% 6.003: Signals and Systems - Spring '97
% S97Less5.M	Lesson 5 of MATLAB MiniCourse Demonstration script 
% 		by Pat Kreidl

%%%%% Illustrative Example -- Parallel RLC Circuit
!clear
type 5.txt
pause     %%%%%%%%%%%%%%%%%%%%%%%%%%%%%%%%%%%%%%
!clear
type problem.txt
pause     %%%%%%%%%%%%%%%%%%%%%%%%%%%%%%%%%%%%%%

echo on
% Outline of Solution:	We will first demonstrate how to create a 
%			specialized function and script (using M-files) 
%			involving the already familiar commands given in the 
%			Basic Note.  This solution method requires that we 
%			first obtain the analytical solution of the step 
%			response in our circuit.
%
%			Then, we will make use of MATLAB's Help features to 
%			learn about the currently unfamiliar, yet very powerful
%			commands given in the Advanced Note.  We will  
%			create another script (M-file) that uses these advanced
%			commands, and see that we will have saved ourselves
%			a significant amount of work because we will not 
%			require grinding through the analytical solution!
pause     %%%%%%%%%%%%%%%%%%%%%%%%%%%%%%%%%%%%%%
!clear
%%%%% Basic Solution
%
%      The approach we take here is to define a MATLAB function which takes as 
% inputs values for R, L, C, and T and gives the corresponding step response 
% as the output.  This function we will call    rlcstep.m   The equations in
% this file come from the analytical solution (consult the Lesson 5 
% supplementary handout).
%      Then, we write a MATLAB script   rlc1.m    which calls on function   
% rlcstep.m     for each of the three cases, and includes the necessary plot 
% commands.
%
% NOTE:  While studying this solution, we will also be introduced to MATLAB's
%        C language-based "control flow" operations (e.g., if-elseif-else 
%	 conditional statements, while loops, for loops, etc.). 

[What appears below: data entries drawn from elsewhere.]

/-- The die is fitted and released. -/
def State.dieOn (s : State) : Bool := s.fitted && s.rst.dieReleased && !s.rst.asserted

/-! ### FIELD_ACK -/

/-- What the tables say of FIELD_ACK. -/
def fieldAckInfo : CmdInfo := { op := 0x0801, who := [.operator, .installer], needsFit := true }

/-- Channels whose latch remains: named, latched, and the cause persists (R336). -/
def State.ackChans (s : State) (chans live : U32) : U32 :=
  BitVec.ofNat 32 (((List.range 32).map (fun c =>
    if chans.getLsbD c && (s.fio1 c).latch != 0#3 && live.getLsbD c then 2 ^ c else 0)).sum)

/-- A latched cut-off whose supply has not yet come back (R333). -/
def grpHeld (g : FioGrp) : Bool := g.state == 2 && g.recovery == 0

/-- Groups whose latch remains. -/
def State.ackGroups (s : State) (groups : BitVec 8) : BitVec 8 :=
  BitVec.ofNat 8 (((List.range 4).map (fun g =>
    if groups.getLsbD g && grpHeld (s.grp1 g) then 2 ^ g else 0)).sum)

/-- Analog outputs whose latch remains. -/
def State.ackAouts (s : State) (aouts live : BitVec 8) : BitVec 8 :=
  BitVec.ofNat 8 (((List.range 8).map (fun a =>
    if aouts.getLsbD a && (s.aout1 a).overload && live.getLsbD a then 2 ^ a else 0)).sum)

/-- Latches whose cause is gone are cleared; outputs resume at the next tick (R327, R333, R336, R341). -/
def State.fieldAcked (s : State) (chans : U32) (groups aouts : BitVec 8) (live : U32) (liveA : BitVec 8) :
    State :=
  { s with
    fio.chans := tmap s.fio.chans (fun c x =>
      if chans.getLsbD c && !live.getLsbD c then { x with latch := 0#3, clearDue := x.clearDue || x.latch != 0#3 }
      else x)
    fio.groups := tmap s.fio.groups (fun g x =>
      if groups.getLsbD g && x.state == 4 then { x with state := 0, recoverDue := true } else x)
    fio.aouts := tmap s.fio.aouts (fun a x =>
      if aouts.getLsbD a && !liveA.getLsbD a then { x with overload := false } else x) }

/-- FIELD_ACK: three masks in, the masks of what remains back (R336). -/
def fieldAckVerdict (h : Hdr) (chans : U32) (groups aouts : BitVec 8) (live : U32) (liveA : BitVec 8)
    (s : State) : Verdict :=
  if 16 ≤ groups.toNat || h.room < 6 then reject St.RANGE
  else
    { data := leRec [(4, (s.ackChans chans live).toNat), (1, (s.ackGroups groups).toNat),
        (1, (s.ackAouts aouts liveA).toNat)],
      act := fun t => t.fieldAcked chans groups aouts live liveA }

/-- FIELD_ACK (R336). -/
def execFieldAck (h : Hdr) (chans : U32) (groups : BitVec 8) (aouts : BitVec 8) (live : U32)
    (liveA : BitVec 8) (s : State) : Host.Outcome State Fault Refusal :=
  .next (s.command fieldAckInfo h 0 (fieldAckVerdict h chans groups aouts live liveA))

pause     %%%%%%%%%%%%%%%%%%%%%%%%%%%%%%%%%%%%%%
!clear
type rlcstep.m		%View the MATLAB function M-file
pause     %%%%%%%%%%%%%%%%%%%%%%%%%%%%%%%%%%%%%%

%NOTICE:  1) Function header line (distinguishes function from script)

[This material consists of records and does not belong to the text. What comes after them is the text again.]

/-- The program of the inactive bank. -/
def State.otherProg (s : State) : Option Program := if s.prog.activeB then s.prog.bankA else s.prog.bankB

/-- PROG_STAGED_STATE (R284). -/
def State.progStagedState (s : State) : Nat :=
  match s.prog.op with
  | some o => if o.kind = 1 then 1 else 3
  | none => if s.prog.staged then 2 else 0

/-- PROG_FAULT (R284). -/
def progFaultRec (r : ProgRun) : List (Nat × Nat) :=
  [(1, r.faultCause), (1, r.faultTask), (2, 0), (8, r.faultCycle), (8, r.faultEpoch)]

/-- Values of group 16#0B but TASK_STATUS (R284). -/
def State.roProg (s : State) (id : Nat) : RoVal :=
  let act := s.activeProg
  if id = P.PROG_MODE then roN s.prog.run.mode
  else if id = P.PROG_ACTIVE_SERIAL then roN (match act with | some p => p.serial | none => 0)
  else if id = P.PROG_ACTIVE_KEY then roN (match act with | some p => p.key.toNat | none => 0)
  else if id = P.PROG_STAGED_STATE then roN s.progStagedState
  else if id = P.PROG_STAGED_SERIAL then
    roN (if s.prog.staged then (match s.otherProg with | some p => p.serial | none => 0) else 0)
  else if id = P.PROG_SERIAL_FLOOR then roN s.prog.floor
  else if id = P.PROG_RUN_TICKS then roN s.prog.run.rt
  else if id = P.PROG_UTIL then roPct (match act with | some p => s.utilisation p | none => 0)
  else if id = P.PROG_FAULT then .fields (progFaultRec s.prog.run)
  else roN s.prog.retainEpoch

/-- MODEL_STAGED_STATE (R78). -/
def State.modelStagedState (s : State) : Nat :=
  match s.model.op with
  | some o => if o.kind = 1 then 1 else 3
  | none => if s.model.staged then 2 else 0

/-- PLAN_AGE_TICKS at a view epoch (R147). -/
def State.planAge (s : State) (view : Nat) : Nat :=
  match s.planAt view with | some p => min (2 ^ 32 - 1) (view - p.hstart) | none => 0

/-- Values of group 16#0C (R78, R147). -/
def State.roSolve (s : State) (view id : Nat) : RoVal :=
  let t := s.asOf view
  let act := t.activeModel
  let plan := s.planAt view
  if id = P.MODEL_ACTIVE_BANK then roN (b2n t.model.activeB)
  else if id = P.MODEL_ACTIVE_SERIAL then roN (match act with | some m => m.serial | none => 0)
  else if id = P.MODEL_ACTIVE_KEY then roN (match act with | some m => m.key.toNat | none => 0)
  else if id = P.MODEL_VAR_COUNT then roN (match act with | some m => m.varCount | none => 0)
  else if id = P.MODEL_STAGED_STATE then roN t.modelStagedState
  else if id = P.MODEL_STAGED_SERIAL then roN (match t.stagedModel with | some m => m.serial | none => 0)
  else if id = P.MODEL_SERIAL_FLOOR then roN t.model.floor
  else if id = P.MODEL_UNMEASURED then roN (match s.estsAt view with | some z => unmeasuredCount z.recs | none => 0)
  else if id = P.PLAN_IN_FORCE_ID then roN (match plan with | some p => p.planId | none => 0)
  else if id = P.PLAN_IN_FORCE_HSTART then roN (match plan with | some p => p.hstart | none => 0)
  else if id = P.PLAN_AGE_TICKS then roN (s.planAge view)
  else if id = P.PLAN_STALE then roN (b2n t.slv.stale)
  else if id = P.SOLVE_RUNNING_HANDLE then roN (match t.slv.running with | some v => v.handle.toNat | none => 0)
  else if id = P.SOLVES_SKIPPED then roN t.slv.skipped.toNat
  else if id = P.SOLVES_OVERRUN then roN t.slv.overrun.toNat
  else if id = P.SOLVES_NOT_TAKEN then roN t.slv.notTaken.toNat
  else if id = P.SOLVE_CONSEC_FAILS then roN t.slv.fails
  else if id = P.ITER_CAPACITY_WARM then roN (t.iterCapacity (t.pn P.WARM_BUDGET_MS 0))
  else if id = P.ITER_CAPACITY_FAST then roN (t.iterCapacity (t.pn P.FAST_BUDGET_MS 0))
  else if id = P.FLEX_SLOTS then roN t.flexMask.toNat
  else roN (b2n t.flexDeferred)

/-- Values of group 16#0D (R187). -/
def State.roPerc (s : State) (id : Nat) : RoVal :=
  if id = P.PERC_STATE then roN s.perc.state
  else if id = P.PERC_LAST_UPDATE then roN s.perc.lastUpdate
  else if id = P.PERC_EFFECTIVE_PERIOD then roN s.perc.effPeriodMs
  else if id = P.PARCEL_COUNT then roN (parcelCount s.perc.parcels)
  else if id = P.PARCEL_MERGE_EFFECTIVE then roF s.perc.mergeEff
  else if id = P.PERC_UPDATES_LATE then roN s.perc.late.toNat
  else if id = P.MEAS_EXCLUDED then roN s.perc.measExcluded.toNat
  else if id = P.MEAS_DROPPED then roN s.perc.measDropped
  else if id = P.CAL_VERSION then roN s.perc.calVersion
  else if id = P.CAL_WINDOWS_VOID then roN s.perc.windowsVoid.toNat
  else if id = P.CAL_STEP_LIMITED then roN s.perc.stepLimited.toNat
  else roN (s.perc.cal.filter (fun x => x.2.atLimit)).length

/-- VERSION_GAP (R219). -/
def State.versionGap (s : State) : Nat :=
  ([4, 5, 6].map (fun l => b2n (s.floorRec l).gap * 2 ^ (l - 4))).sum

/-- Values of group 16#0E (R219). -/
def State.roFed (s : State) (id idx : Nat) : RoVal :=
  if id = P.QUALOTH_CUR_VERSION then roN s.fed.ownVersion
  else if id = P.FLOOR_IN_FORCE then roN (s.floorRec idx).floor
  else if id = P.FLOOR_PENDING then roN (s.floorRec idx).pending
  else if id = P.FLOOR_SWITCH_EPOCH then roN (s.floorRec idx).switchEpoch
  else if id = P.VERSION_GAP then roN s.versionGap
  else if id = P.QUALOTH_REJECTED then roN s.fed.rejected.toNat
  else if id = P.FED_RESYNCS then roN s.fed.resyncs.toNat
  else if id = P.SCOPE_MEMBERS then roN (listCount (s.fedMembers idx))
  else .fields (coupRec (s.coup idx))

/-- The value of a read-only parameter at a view epoch. -/
def State.roVal (s : State) (view id idx : Nat) : RoVal :=
  let t := s.asOf view
  match id / 256 with
  | 0x01 => s.roHost id idx
  | 0x02 => t.roTime id
  | 0x03 => t.roPower id idx
  | 0x04 => t.roKey id idx
  | 0x05 => .fields t.pairRec
  | 0x06 => .fields (portRec (t.port idx))
  | 0x07 => t.roStn id idx
  | 0x08 => t.roField id idx
  | 0x09 => t.roCan id idx
  | 0x0A => if id = P.LANE_STATUS then .fields (laneRec (s.laneView view idx)) else t.roLane id idx
  | 0x0B => if id = P.TASK_STATUS then .fields (taskRec (s.taskAt view idx)) else t.roProg id
  | 0x0C => s.roSolve view id
  | 0x0D => t.roPerc id
  | _ => t.roFed id idx

/-- Bytes of a read-only value. -/
def roEnc (id : Nat) : RoVal → List Byte
  | .num n => leInt (Config.scalarSize id) n
  | .fields l => leRec l

/-! ### Immediate values and the staged view -/

/-- The value of an immediate parameter (R433). -/
def State.immVal (s : State) (id idx : Nat) : PVal :=
  let x := s.lane? idx
  if id = P.LANE_SP_HOST then [(match x.spHost with | some v => v.bits.toNat | none => 0)]
  else if id = P.LANE_MODE then [x.mode]
  else if id = P.LANE_MAN_OUT then [x.manOut.bits.toNat]
  else if id = P.CAL_FREEZE then [b2n (s.perc.freezeNext.getD s.perc.freeze)]
  else s.pv id idx

/-- The instance of a commit group that holds an index (R430, R435). -/
def instOf (r : PSpec) (idx : Nat) : Nat := if r.group = 0x0A01 || r.group = 0x0901 then idx else 0

/-- The staging copy of a group instance. -/
def State.stagOf (s : State) (group inst : Nat) : Option StagEnt :=
  s.host.staging.find? (fun e => e.group == group && e.index == inst)

/-- The value that a read returns (R428). -/
def State.readVal (s : State) (staged : Bool) (r : PSpec) (idx : Nat) : PVal :=
  if r.group = 0 then s.immVal r.id idx
  else if isBankId r.id then
    (if staged then bankVal (s.inactiveBank idx) r.id idx else s.pv r.id idx)
  else if staged then
    (match s.stagOf r.group (instOf r idx) with
     | some e => (tget e.vals (pkey r.id idx)).getD (s.pv r.id idx)
     | none => s.pv r.id idx)
  else s.pv r.id idx

/-! ### PARAM_READ -/

/-- The OTN-Q8200 has the block of a commit group (R2): it lacks the field I/O die, the Roaster and the Percolator and
rejects exchange commands, those of FED_EXCH. -/
def groupFitted (fitted : Bool) (g : Nat) : Bool :=
  fitted || !(g / 256 == 0x08 || g / 256 == 0x0C || g / 256 == 0x0D || g == 0x0E02)

/-- The OTN-Q8200 has the block of a parameter (R2); it holds no couplings, so that COUPLING_STATUS is barred. -/
def idFitted (fitted : Bool) (id : Nat) : Bool :=
  fitted || !(id / 256 == 0x08 || id / 256 == 0x0C || id / 256 == 0x0D || id == P.COUPLING_STATUS ||
    (match pspec id with | some r => r.group == 0x0E02 | none => false))

/-- Member kinds that hold a parameter back to their view epoch (R23). -/
def viewKinds (id : Nat) : List Nat :=
  if id = P.LANE_STATUS then [2] else if id = P.TASK_STATUS then [3] else if id = P.MODEL_UNMEASURED then [5] else []

/-- Bytes of one instance of a parameter. -/
def State.instBytes (s : State) (view : Nat) (staged : Bool) (r : PSpec) (idx : Nat) : List Byte :=
  if r.group = 1 then roEnc r.id (s.roVal view r.id idx) else r.enc ((s.asOf view).readVal staged r idx)

/-- The data of one entry: SIZE is that of the type or record. -/
def State.reqBytes (s : State) (view : Nat) (staged : Bool) (r : PSpec) (q : PReq) : List (List Byte) :=
  (List.range q.count).map (fun k => s.instBytes view staged r (q.index + k))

%         2) Help section (the many rows of commented lines at top of file)
%         3) Use of an if-elseif-else statement
%         4) Included in-line comments for future reference 
pause     %%%%%%%%%%%%%%%%%%%%%%%%%%%%%%%%%%%%%%
!clear
			%The comments section after the function header is the
help rlcstep		%help information!			
pause     %%%%%%%%%%%%%%%%%%%%%%%%%%%%%%%%%%%%%%
!clear
rlc1			%Run MATLAB script file
pause     %%%%%%%%%%%%%%%%%%%%%%%%%%%%%%%%%%%%%%
clear
!clear
%%%%% Advanced Solution
%
%      The approach we take here is to rely on the powerful functions given in 
%      the advanced note of the problem statement.  The first step is to use 
%      MATLAB's Help features to learn exactly how these functions work.  Then,
%      we write a MATLAB script   rlc2.m    which calls on these functions for 
%      each of the three cases.  These functions will allow us to determine 
%      the form of the step response, in addition to plotting them, without 
%      relying on the analytical solutions!

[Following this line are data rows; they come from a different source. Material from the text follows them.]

/-- CANCEL_RESULT and the effect for the operation of a handle; an operation without a cancel rule runs on (log entry
59). -/
def State.cancelOf (s : State) (h : U32) : Nat × (State → State) :=
  match s.cancelSolve h with
  | some c => c
  | none =>
    if s.host.pendCommits.any (fun p => p.handle == h) then (0, fun t => t.cancelCommit h)
    else match s.lane.swaps.find? (fun o => o.handle == h) with
      | some o => ((if o.swapped = 0 then 0 else 1), fun t => t.cancelSwap o)
      | none => match s.bufOfHandle h with
        | some k => (cancelCode (s.canBuf (k / 65) (k % 65)), fun t => t.cancelBuf (k / 65) (k % 65))
        | none => (3, id)

/-- What the tables say of CANCEL. -/
def cancelInfo : CmdInfo := { op := 0x0008, who := [.operator, .installer] }

/-- CANCEL (R138, R367, R558): a handle that the source does not hold is rejected (R421). -/
def cancelVerdict (h : Hdr) (handle : U32) (s : State) : Verdict :=
  if !s.holds h.src handle && !s.unheld handle then reject St.HANDLE
  else if s.hOpen handle then { detail := (s.cancelOf handle).1, act := (s.cancelOf handle).2 }
  else { detail := 3 }

/-- CANCEL. -/
def execCancel (h : Hdr) (handle : U32) (s : State) : Host.Outcome State Fault Refusal :=
  .next (s.command cancelInfo h handle.toNat (cancelVerdict h handle))

end Sys2Proof.Machine
end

pause     %%%%%%%%%%%%%%%%%%%%%%%%%%%%%%%%%%%%%%
!clear
help residue		%Learn about function    residue
pause     %%%%%%%%%%%%%%%%%%%%%%%%%%%%%%%%%%%%%%
!clear
help step		%Learn about function    step
pause     %%%%%%%%%%%%%%%%%%%%%%%%%%%%%%%%%%%%%%
!clear
rlc2			%Run MATLAB script file 
pause     %%%%%%%%%%%%%%%%%%%%%%%%%%%%%%%%%%%%%%

echo off
close
clear